Il s’ensuit que l’appelante a, à juste titre, été déboutée de ses demandes en obtention de dommages et intérêts pour licenciement abusif.
Le jugement est donc à confirmer sur ce point.
La demande de A en paiement du bonus de l’année 2016 a, également à bon droit, été rejetée par les juges de première instance dans la mesure où l’actuelle appelante n’était plus employée auprès de la sàrl S1 au moment de l’octroi, respectivement du paiement du bonus pour l’année 2016, qui est à considérer comme une libéralité, elle ne saurait s’en prévaloir conformément aux dispositions de l’article 5 de son contrat de travail.

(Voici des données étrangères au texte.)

-- ==== Sys2Proof/Machine/HostProgram.lean ====
section
/-! DEFINITION. The statements of a HOST program: the assembler of the commands (R77) and the expansion of every statement
into accesses (R78 to R80). -/

namespace Sys2Proof.Machine

/-- The word of a command, or nothing where the assembler refuses it: PARSE with `idx >= NMAX`, CONFIG with `k` or `n`
above 255 (R77). A CONFIG outside the block's range is accepted (R77). -/
def assemble (p : Params) : AsmCommand → Option Word
  | .parse idx => if idx < p.nmax ∧ idx ≤ 255 then some (encode (.parse (BitVec.ofNat 8 idx))) else none
  | .config k n =>
    if k ≤ 255 ∧ n ≤ 255 then some (encode (.config (BitVec.ofNat 8 k) (BitVec.ofNat 8 n))) else none
  | .encrst => some (encode .encrst)
  | .encode => some (encode .encode)
  | .decode => some (encode .decode)
  | .intlv => some (encode .intlv)
  | .turbo => some (encode .turbo)

/-- `RD name` as an access (R78). -/
def rdTurn (n : Name) : Turn := .access (.read 4 n.toOffset)

/-- `WR name, v` as an access (R78). -/
def wrTurn (n : Name) (v : Word) : Turn := .access (.write 4 n.toOffset v)

/-- A name names a word of the window: the word that stands at its offset. A register of the map that this block lacks
(POLY_RAW[j] with `j >= NMAX`) is a reserved offset (R30, R57). -/
def Name.known (p : Params) : Name → Bool
  | .loc l => decide (locate p l.offset = some l)
  | .offset _ => true

/-- The accesses of POLYS (R80); with no polynomial there are none (log entry 22). -/
def polysTurns : (j : Nat) → List Word → List Turn
  | _, [] => []
  | j, v :: vs => wrTurn (.loc (.polyRaw j)) v :: polysTurns (j + 1) vs

/-- The IBUF word `w` that LOADBITS writes: the bits past the end are 0 (R80). -/
def loadWord (bs : Bits) (w : Nat) : Word := packWord (wordBits (fun i => bs.getD i false) w)

/-- The accesses of LOADBITS (R80); with no bit there is only the write of ILEN (log entry 22). -/
def loadbitsTurns (bs : Bits) : List Turn :=
  (List.range (wordsFor bs.length)).map (fun w => wrTurn (.loc (.ibuf w)) (loadWord bs w))
    ++ [wrTurn (.loc .ilen) (BitVec.ofNat 32 bs.length)]

/-- The accesses of COPYOUT: each OBUF word read is written to the IBUF word of the same number (R80). A read has no side
effect (R61), so the values read are those of the state in which the statement begins (log entry 15). -/
def copyoutTurns (s : State) : List Turn :=
  rdTurn (.loc .olen)
    :: (List.range (wordsFor s.olen.toNat)).flatMap
        (fun w => [rdTurn (.loc (.obuf w)), wrTurn (.loc (.ibuf w)) (obufWord s w)])
    ++ [wrTurn (.loc .ilen) s.olen]

/-- The accesses of READBITS (R80). -/
def readbitsTurns (s : State) : List Turn :=
  rdTurn (.loc .olen) :: (List.range (wordsFor s.olen.toNat)).map (fun w => rdTurn (.loc (.obuf w)))

/-- The result of READBITS: the first `len` bits, in sequence order, of the words read (R80). -/
def firstBits (len : Nat) (words : List Word) : Bits :=
  (List.range len).map (fun i => (words.getD (i / 32) 0#32).getMsbD (i % 32))

/-- WAIT at a state: read STATUS, and read it again while BUSY is 1 (R78). After one poll with BUSY = 1 the CORE moves, so
that the command ends (R243; log entry 14). -/
def waitTurns (s : State) : List Turn :=
  if s.busy then [rdTurn (.loc .status), .core, .stmt .wait] else [rdTurn (.loc .status)]

/-- The turns a statement stands for, or why it is refused (R77 to R80). -/
def Stmt.expand (s : State) : Stmt → Except Refusal (List Turn)
  | .wr n v => if n.known s.params then .ok [wrTurn n v] else .error .reservedOffset
  | .rd n => if n.known s.params then .ok [rdTurn n] else .error .reservedOffset
  | .wait => .ok (waitTurns s)
  | .command c =>
    match assemble s.params c with
    | none => .error .assemblerRefuses
    | some w => .ok [wrTurn (.loc .cmd) w, .stmt .wait]
  | .polys ps => if ps.length ≤ s.params.nmax then .ok (polysTurns 0 ps) else .error .tooManyPolys
  | .loadbits bs => if bs.length ≤ s.params.lmax then .ok (loadbitsTurns bs) else .error .tooManyBits
  | .copyout => if s.olen.toNat ≤ s.params.lmax then .ok (copyoutTurns s) else .error .tooManyBits
  | .readbits => .ok (readbitsTurns s)

/-- A statement's turn: the turns it stands for come first on the agenda. -/
def hostStatement (t : Stmt) (s : State) : Result :=
  match t.expand s with
  | .error r => .refused r
  | .ok turns => .next { s with agenda := turns ++ s.agenda }

end Sys2Proof.Machine
end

— quant aux demandes sur base de l’article 240 du NCPC
17 Au vu du sort réservé à son appel et du fait que A est à condamner aux frais et dépens, sa demande en allocation d’une indemnité de procédure est à rejeter.
Comme la sàrl S1 reste en défaut d’établir la condition d’iniquité requise par l’article 240 du NCPC, ses demandes en obtention d’une indemnité de procédure pour chacune des deux instances requièrent un rejet.
PAR CES MOTIFS :
la Cour d’appel, troisième chambre, siégeant en matière de droit du travail, statuant contradictoirement, sur le rapport oral du magistrat de la mise en état,
reçoit les appels, principal et incident, en la forme ;
dit que le code du travail est applicable,
dit non fondé l’appel principal,
déclare partiellement fondé l’appel incident,
par réformation du jugement entrepris, déclare suffisamment précis la première partie de la lettre de motivation du 13 décembre 2016 ; déclare recevable l’attestation testimoniale de T3 ;
confirme pour le surplus ; rejette les demandes respectives des parties sur base de l’article 240 du NCPC, condamne A aux frais et dépens avec distraction au profit de la société KLEYR GRASSO s.e.c.s. sur ses affirmations de droit.
La lecture du présent arrêt a été faite en la susdite audience publique par Madame l a présidente de chambre Ria LUTZ, en présence du greffier Isabelle HIPPERT.